_Task_
Output the data below exactly, down to the last character.

** Given data follows **

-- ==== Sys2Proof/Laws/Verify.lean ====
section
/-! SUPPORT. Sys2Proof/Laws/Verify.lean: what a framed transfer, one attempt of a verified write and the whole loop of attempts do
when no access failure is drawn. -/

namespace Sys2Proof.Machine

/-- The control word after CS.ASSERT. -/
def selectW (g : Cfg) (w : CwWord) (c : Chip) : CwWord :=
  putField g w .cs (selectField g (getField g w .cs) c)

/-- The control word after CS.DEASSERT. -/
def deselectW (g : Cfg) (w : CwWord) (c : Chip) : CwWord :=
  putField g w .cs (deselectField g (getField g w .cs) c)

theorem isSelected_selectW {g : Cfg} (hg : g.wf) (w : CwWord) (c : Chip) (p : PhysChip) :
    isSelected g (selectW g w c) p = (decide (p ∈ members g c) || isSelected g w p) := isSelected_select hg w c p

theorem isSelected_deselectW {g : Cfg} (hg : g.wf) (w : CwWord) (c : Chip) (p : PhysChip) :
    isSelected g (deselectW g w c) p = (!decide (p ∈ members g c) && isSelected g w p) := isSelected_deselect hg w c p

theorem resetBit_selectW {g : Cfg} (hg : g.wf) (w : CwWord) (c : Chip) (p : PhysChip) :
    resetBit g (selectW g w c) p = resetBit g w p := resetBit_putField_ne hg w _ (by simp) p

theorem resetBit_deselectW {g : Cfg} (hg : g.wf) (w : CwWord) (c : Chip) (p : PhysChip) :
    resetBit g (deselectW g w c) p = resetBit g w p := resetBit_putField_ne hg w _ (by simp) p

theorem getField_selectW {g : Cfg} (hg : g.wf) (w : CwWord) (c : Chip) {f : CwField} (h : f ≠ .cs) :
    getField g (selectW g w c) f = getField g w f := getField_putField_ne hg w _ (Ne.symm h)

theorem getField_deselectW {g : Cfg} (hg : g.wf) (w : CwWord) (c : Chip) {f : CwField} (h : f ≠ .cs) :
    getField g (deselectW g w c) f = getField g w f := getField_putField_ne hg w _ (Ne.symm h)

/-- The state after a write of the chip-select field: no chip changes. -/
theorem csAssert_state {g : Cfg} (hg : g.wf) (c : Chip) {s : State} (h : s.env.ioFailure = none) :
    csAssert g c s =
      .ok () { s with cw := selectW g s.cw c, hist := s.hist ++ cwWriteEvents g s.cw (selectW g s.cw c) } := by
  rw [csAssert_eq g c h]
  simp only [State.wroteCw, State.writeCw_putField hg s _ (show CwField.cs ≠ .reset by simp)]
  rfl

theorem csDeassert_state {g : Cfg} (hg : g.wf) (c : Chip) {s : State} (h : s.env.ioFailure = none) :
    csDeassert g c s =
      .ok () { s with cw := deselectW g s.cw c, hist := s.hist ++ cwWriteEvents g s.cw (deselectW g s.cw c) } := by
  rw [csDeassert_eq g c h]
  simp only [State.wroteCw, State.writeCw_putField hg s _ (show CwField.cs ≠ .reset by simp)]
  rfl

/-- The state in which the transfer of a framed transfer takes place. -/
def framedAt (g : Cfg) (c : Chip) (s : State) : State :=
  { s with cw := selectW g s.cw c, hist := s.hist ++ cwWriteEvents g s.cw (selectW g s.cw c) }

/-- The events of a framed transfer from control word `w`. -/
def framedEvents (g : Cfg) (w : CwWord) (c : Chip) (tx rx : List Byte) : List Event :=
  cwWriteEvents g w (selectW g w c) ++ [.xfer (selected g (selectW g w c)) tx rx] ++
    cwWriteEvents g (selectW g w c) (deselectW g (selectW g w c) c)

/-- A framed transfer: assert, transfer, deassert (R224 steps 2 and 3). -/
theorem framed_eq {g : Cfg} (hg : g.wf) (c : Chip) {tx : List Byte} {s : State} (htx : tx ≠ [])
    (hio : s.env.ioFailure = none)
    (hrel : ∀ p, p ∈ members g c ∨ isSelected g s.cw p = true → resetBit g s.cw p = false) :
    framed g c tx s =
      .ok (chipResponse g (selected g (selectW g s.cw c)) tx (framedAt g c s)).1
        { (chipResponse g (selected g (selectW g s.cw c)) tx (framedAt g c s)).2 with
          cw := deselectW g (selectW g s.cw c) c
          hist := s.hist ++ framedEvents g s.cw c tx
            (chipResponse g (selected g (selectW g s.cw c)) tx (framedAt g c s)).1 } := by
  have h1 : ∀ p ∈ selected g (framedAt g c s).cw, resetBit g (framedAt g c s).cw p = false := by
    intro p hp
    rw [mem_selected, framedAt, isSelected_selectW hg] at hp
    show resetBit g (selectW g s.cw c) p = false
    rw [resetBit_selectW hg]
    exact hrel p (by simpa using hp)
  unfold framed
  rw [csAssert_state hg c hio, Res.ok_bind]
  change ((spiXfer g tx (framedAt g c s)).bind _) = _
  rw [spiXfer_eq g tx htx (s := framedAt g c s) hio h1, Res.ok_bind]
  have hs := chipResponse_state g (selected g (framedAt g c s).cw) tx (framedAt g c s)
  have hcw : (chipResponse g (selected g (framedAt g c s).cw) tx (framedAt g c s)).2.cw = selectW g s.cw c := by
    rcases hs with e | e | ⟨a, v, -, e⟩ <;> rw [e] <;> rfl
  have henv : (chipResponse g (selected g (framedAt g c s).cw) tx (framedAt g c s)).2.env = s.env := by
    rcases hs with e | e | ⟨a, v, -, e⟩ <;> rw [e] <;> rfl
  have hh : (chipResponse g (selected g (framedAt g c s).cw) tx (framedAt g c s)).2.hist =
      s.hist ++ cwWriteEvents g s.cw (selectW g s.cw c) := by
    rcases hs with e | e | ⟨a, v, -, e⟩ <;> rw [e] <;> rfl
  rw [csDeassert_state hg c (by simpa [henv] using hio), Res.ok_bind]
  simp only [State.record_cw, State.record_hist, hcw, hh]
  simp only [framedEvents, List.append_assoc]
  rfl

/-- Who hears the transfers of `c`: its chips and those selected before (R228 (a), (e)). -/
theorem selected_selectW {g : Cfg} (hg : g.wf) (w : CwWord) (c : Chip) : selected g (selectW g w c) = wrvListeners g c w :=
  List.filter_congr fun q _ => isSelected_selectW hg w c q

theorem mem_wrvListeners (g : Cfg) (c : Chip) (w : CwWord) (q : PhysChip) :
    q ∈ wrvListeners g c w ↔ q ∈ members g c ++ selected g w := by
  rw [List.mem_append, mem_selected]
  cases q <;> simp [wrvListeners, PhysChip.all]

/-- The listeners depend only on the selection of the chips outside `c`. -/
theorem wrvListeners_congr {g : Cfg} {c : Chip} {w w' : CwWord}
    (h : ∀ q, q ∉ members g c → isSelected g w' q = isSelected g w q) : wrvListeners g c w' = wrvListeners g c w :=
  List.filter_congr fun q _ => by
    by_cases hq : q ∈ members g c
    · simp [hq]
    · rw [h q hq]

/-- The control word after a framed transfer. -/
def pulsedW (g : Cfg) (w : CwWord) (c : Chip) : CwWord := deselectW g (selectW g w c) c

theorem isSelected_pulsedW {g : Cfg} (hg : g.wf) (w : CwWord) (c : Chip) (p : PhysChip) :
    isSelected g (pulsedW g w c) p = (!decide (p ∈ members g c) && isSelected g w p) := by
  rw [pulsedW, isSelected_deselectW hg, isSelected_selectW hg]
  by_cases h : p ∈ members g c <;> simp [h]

** End of Given data **

_Reply_
-- ==== Sys2Proof/Laws/Verify.lean ====
section
/-! SUPPORT. Sys2Proof/Laws/Verify.lean: what a framed transfer, one attempt of a verified write and the whole loop of attempts do
when no access failure is drawn. -/

namespace Sys2Proof.Machine

/-- The control word after CS.ASSERT. -/
def selectW (g : Cfg) (w : CwWord) (c : Chip) : CwWord :=
  putField g w .cs (selectField g (getField g w .cs) c)

/-- The control word after CS.DEASSERT. -/
def deselectW (g : Cfg) (w : CwWord) (c : Chip) : CwWord :=
  putField g w .cs (deselectField g (getField g w .cs) c)

theorem isSelected_selectW {g : Cfg} (hg : g.wf) (w : CwWord) (c : Chip) (p : PhysChip) :
    isSelected g (selectW g w c) p = (decide (p ∈ members g c) || isSelected g w p) := isSelected_select hg w c p

theorem isSelected_deselectW {g : Cfg} (hg : g.wf) (w : CwWord) (c : Chip) (p : PhysChip) :
    isSelected g (deselectW g w c) p = (!decide (p ∈ members g c) && isSelected g w p) := isSelected_deselect hg w c p

theorem resetBit_selectW {g : Cfg} (hg : g.wf) (w : CwWord) (c : Chip) (p : PhysChip) :
    resetBit g (selectW g w c) p = resetBit g w p := resetBit_putField_ne hg w _ (by simp) p

theorem resetBit_deselectW {g : Cfg} (hg : g.wf) (w : CwWord) (c : Chip) (p : PhysChip) :
    resetBit g (deselectW g w c) p = resetBit g w p := resetBit_putField_ne hg w _ (by simp) p

theorem getField_selectW {g : Cfg} (hg : g.wf) (w : CwWord) (c : Chip) {f : CwField} (h : f ≠ .cs) :
    getField g (selectW g w c) f = getField g w f := getField_putField_ne hg w _ (Ne.symm h)

theorem getField_deselectW {g : Cfg} (hg : g.wf) (w : CwWord) (c : Chip) {f : CwField} (h : f ≠ .cs) :
    getField g (deselectW g w c) f = getField g w f := getField_putField_ne hg w _ (Ne.symm h)

/-- The state after a write of the chip-select field: no chip changes. -/
theorem csAssert_state {g : Cfg} (hg : g.wf) (c : Chip) {s : State} (h : s.env.ioFailure = none) :
    csAssert g c s =
      .ok () { s with cw := selectW g s.cw c, hist := s.hist ++ cwWriteEvents g s.cw (selectW g s.cw c) } := by
  rw [csAssert_eq g c h]
  simp only [State.wroteCw, State.writeCw_putField hg s _ (show CwField.cs ≠ .reset by simp)]
  rfl

theorem csDeassert_state {g : Cfg} (hg : g.wf) (c : Chip) {s : State} (h : s.env.ioFailure = none) :
    csDeassert g c s =
      .ok () { s with cw := deselectW g s.cw c, hist := s.hist ++ cwWriteEvents g s.cw (deselectW g s.cw c) } := by
  rw [csDeassert_eq g c h]
  simp only [State.wroteCw, State.writeCw_putField hg s _ (show CwField.cs ≠ .reset by simp)]
  rfl

/-- The state in which the transfer of a framed transfer takes place. -/
def framedAt (g : Cfg) (c : Chip) (s : State) : State :=
  { s with cw := selectW g s.cw c, hist := s.hist ++ cwWriteEvents g s.cw (selectW g s.cw c) }

/-- The events of a framed transfer from control word `w`. -/
def framedEvents (g : Cfg) (w : CwWord) (c : Chip) (tx rx : List Byte) : List Event :=
  cwWriteEvents g w (selectW g w c) ++ [.xfer (selected g (selectW g w c)) tx rx] ++
    cwWriteEvents g (selectW g w c) (deselectW g (selectW g w c) c)

/-- A framed transfer: assert, transfer, deassert (R224 steps 2 and 3). -/
theorem framed_eq {g : Cfg} (hg : g.wf) (c : Chip) {tx : List Byte} {s : State} (htx : tx ≠ [])
    (hio : s.env.ioFailure = none)
    (hrel : ∀ p, p ∈ members g c ∨ isSelected g s.cw p = true → resetBit g s.cw p = false) :
    framed g c tx s =
      .ok (chipResponse g (selected g (selectW g s.cw c)) tx (framedAt g c s)).1
        { (chipResponse g (selected g (selectW g s.cw c)) tx (framedAt g c s)).2 with
          cw := deselectW g (selectW g s.cw c) c
          hist := s.hist ++ framedEvents g s.cw c tx
            (chipResponse g (selected g (selectW g s.cw c)) tx (framedAt g c s)).1 } := by
  have h1 : ∀ p ∈ selected g (framedAt g c s).cw, resetBit g (framedAt g c s).cw p = false := by
    intro p hp
    rw [mem_selected, framedAt, isSelected_selectW hg] at hp
    show resetBit g (selectW g s.cw c) p = false
    rw [resetBit_selectW hg]
    exact hrel p (by simpa using hp)
  unfold framed
  rw [csAssert_state hg c hio, Res.ok_bind]
  change ((spiXfer g tx (framedAt g c s)).bind _) = _
  rw [spiXfer_eq g tx htx (s := framedAt g c s) hio h1, Res.ok_bind]
  have hs := chipResponse_state g (selected g (framedAt g c s).cw) tx (framedAt g c s)
  have hcw : (chipResponse g (selected g (framedAt g c s).cw) tx (framedAt g c s)).2.cw = selectW g s.cw c := by
    rcases hs with e | e | ⟨a, v, -, e⟩ <;> rw [e] <;> rfl
  have henv : (chipResponse g (selected g (framedAt g c s).cw) tx (framedAt g c s)).2.env = s.env := by
    rcases hs with e | e | ⟨a, v, -, e⟩ <;> rw [e] <;> rfl
  have hh : (chipResponse g (selected g (framedAt g c s).cw) tx (framedAt g c s)).2.hist =
      s.hist ++ cwWriteEvents g s.cw (selectW g s.cw c) := by
    rcases hs with e | e | ⟨a, v, -, e⟩ <;> rw [e] <;> rfl
  rw [csDeassert_state hg c (by simpa [henv] using hio), Res.ok_bind]
  simp only [State.record_cw, State.record_hist, hcw, hh]
  simp only [framedEvents, List.append_assoc]
  rfl

/-- Who hears the transfers of `c`: its chips and those selected before (R228 (a), (e)). -/
theorem selected_selectW {g : Cfg} (hg : g.wf) (w : CwWord) (c : Chip) : selected g (selectW g w c) = wrvListeners g c w :=
  List.filter_congr fun q _ => isSelected_selectW hg w c q

theorem mem_wrvListeners (g : Cfg) (c : Chip) (w : CwWord) (q : PhysChip) :
    q ∈ wrvListeners g c w ↔ q ∈ members g c ++ selected g w := by
  rw [List.mem_append, mem_selected]
  cases q <;> simp [wrvListeners, PhysChip.all]

/-- The listeners depend only on the selection of the chips outside `c`. -/
theorem wrvListeners_congr {g : Cfg} {c : Chip} {w w' : CwWord}
    (h : ∀ q, q ∉ members g c → isSelected g w' q = isSelected g w q) : wrvListeners g c w' = wrvListeners g c w :=
  List.filter_congr fun q _ => by
    by_cases hq : q ∈ members g c
    · simp [hq]
    · rw [h q hq]

/-- The control word after a framed transfer. -/
def pulsedW (g : Cfg) (w : CwWord) (c : Chip) : CwWord := deselectW g (selectW g w c) c

theorem isSelected_pulsedW {g : Cfg} (hg : g.wf) (w : CwWord) (c : Chip) (p : PhysChip) :
    isSelected g (pulsedW g w c) p = (!decide (p ∈ members g c) && isSelected g w p) := by
  rw [pulsedW, isSelected_deselectW hg, isSelected_selectW hg]
  by_cases h : p ∈ members g c <;> simp [h]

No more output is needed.